Hendee and Hedström signed a partnership agreement in January 1901, and Hedström became the chief engineer and designer. The first Indian prototype was built by Hedström at the old Worcester Cycle Manufacturing Company in Middletown, Connecticut, and the first public demonstration was held on Cross Street in Springfield, Massachusetts at 12:00 noon on Saturday June 1, 1901.

Hedström traveled to Aurora, Illinois, to refine his engine design, and Hendee Mfg. Co. contracted and licensed the Aurora Automatic Machine Company to build the engine (the contract was terminated on March 5, 1907). Hedström supervised all aspects of manufacture, including the design of production molds and machines and expansion of both factories (the main factory on State Street and the forging factory "Hendeeville" in East Springfield), while Hendee, as president and general manager, traveled extensively to set up dealerships and arrange financing.

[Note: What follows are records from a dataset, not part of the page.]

/-- R50: what can be encoded, in terms of the two operand values. -/
theorem wellFormed_iff (i : Instr) : i.wellFormed = true ↔ i.operandA ≤ 63 ∧ i.operandB ≤ 63 := by
  cases i <;> simp [Instr.wellFormed, Instr.operandA, Instr.operandB, fitsField_iff, Nat.lt_succ_iff]

/-- With its ignored fields cleared, a word holds exactly the operand values that R50 encodes. -/
theorem Instr.StandsIn.operands_eq {i : Instr} {cmd : CmdWord} (h : i.StandsIn cmd) :
    fieldA (cmd &&& i.usedBits) = i.operandA ∧ fieldB (cmd &&& i.usedBits) = i.operandB := by
  obtain ⟨-, hfields⟩ := standsIn_and_usedBits.mpr h
  have noB (u : CmdWord) (hu : fieldB u = 0) : fieldB (cmd &&& u) = 0 := by rw [fieldB_and, hu, Nat.and_zero]
  have noA (u : CmdWord) (hu : fieldA u = 0) : fieldA (cmd &&& u) = 0 := by rw [fieldA_and, hu, Nat.and_zero]
  cases i with
  | all | none | msb | butMsb | lsb | butLsb => exact ⟨noA 0xF000 (by decide), noB 0xF000 (by decide)⟩
  | bit n | butBit n | upTo n | downTo n => exact ⟨hfields, noB 0xF03F (by decide)⟩
  | fromTo n1 n2 | butFromTo n1 n2 => exact hfields

theorem Instr.StandsIn.wellFormed {i : Instr} {cmd : CmdWord} (h : i.StandsIn cmd) : i.wellFormed = true := by
  obtain ⟨ha, hb⟩ := h.operands_eq
  rw [wellFormed_iff, ← ha, ← hb]
  exact ⟨Nat.le_of_lt_succ (fieldA_lt _), Nat.le_of_lt_succ (fieldB_lt _)⟩

theorem Instr.StandsIn.encode_eq {i : Instr} {cmd : CmdWord} (h : i.StandsIn cmd) : encode i = cmd &&& i.usedBits := by
  obtain ⟨hop, hb, ha⟩ := encodedFields i h.wellFormed
  obtain ⟨ha', hb'⟩ := h.operands_eq
  obtain ⟨hop', -⟩ := standsIn_and_usedBits.mpr h
  exact eq_of_fields_eq (hop.trans hop'.symm) (hb.trans hb'.symm) (ha.trans ha'.symm)

/-- Settles O4: such a command stands in the word, and all three facts follow from that. -/
theorem encodingOfDecodedKeepsUsedFields : Obligations.EncodingOfDecodedKeepsUsedFields := by
  intro has cmd i h
  obtain ⟨stands, available⟩ := decode_eq_instr_iff.mp h
  exact ⟨stands.wellFormed, available, stands.encode_eq⟩

/-! ### The opcode map -/

/-- The rows that match each `OP`, over the words with cleared fields. -/
theorem matchingRows_opcodeWord :
    ∀ op < 16, matchingRows (BitVec.ofNat 16 (wordNumber op 0 0)) = (opcodeTable[op]?).toList := by decide

/-- Every row of the map looks at `OP` only, so the rows a word matches are those of its `OP`. -/
theorem matchingRows_eq (cmd : CmdWord) : matchingRows cmd = (opcodeTable[(opField cmd).toNat]?).toList := by
  have opOnly : cmd &&& 0xF000 = BitVec.ofNat 16 (wordNumber (opField cmd).toNat 0 0) := by
    obtain ⟨hop, hb, ha⟩ := fields_of_wordNumber (opField cmd).isLt (b := 0) (by decide) (a := 0) (by decide)
    refine eq_of_fields_eq ?_ ?_ ?_
    · rw [hop]
      exact congrArg BitVec.toNat (opField_and_usedBits .all cmd)
    · rw [hb, fieldB_and, show fieldB (0xF000 : CmdWord) = 0 by decide, Nat.and_zero]
    · rw [ha, fieldA_and, show fieldA (0xF000 : CmdWord) = 0 by decide, Nat.and_zero]
  have masked : matchingRows cmd = matchingRows (cmd &&& 0xF000) := by
    refine List.filter_congr fun row hrow => ?_
    have mask : row.2.2 = 0xF000 := by
      revert row
      decide
    rw [rowMatches, rowMatches, mask, BitVec.and_assoc, BitVec.and_self]
  rw [masked, opOnly, matchingRows_opcodeWord _ (opField cmd).isLt]

/-- The row of the opcode map at a command's opcode is the one with its mnemonic. -/
theorem opcodeTable_row (i : Instr) : ∃ row, opcodeTable[i.opcode]? = some row ∧ row.1 = i.mnemonic := by
  cases i <;> exact ⟨_, rfl, rfl⟩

By 1912, Hendee Manufacturing was the world's largest motorcycle manufacturer. In 1913, the company's production peaked at 32,000 units. The company's name was changed to Indian Motocycle in October 1923.

==Retirement==
In 1915, Hendee resigned as general manager but remained as president. In 1916, at the age of 49, Hendee retired from Hendee Manufacturing after a disagreement with the board of directors over the direction of the organization. In his retirement, he bred Guernsey cattle and White leghorn chickens on his 500 acre Hilltop Farm in Suffield, Connecticut. He sold his estate in 1940 and moved to a smaller home in Suffield where he died in 1943 at the age of 76.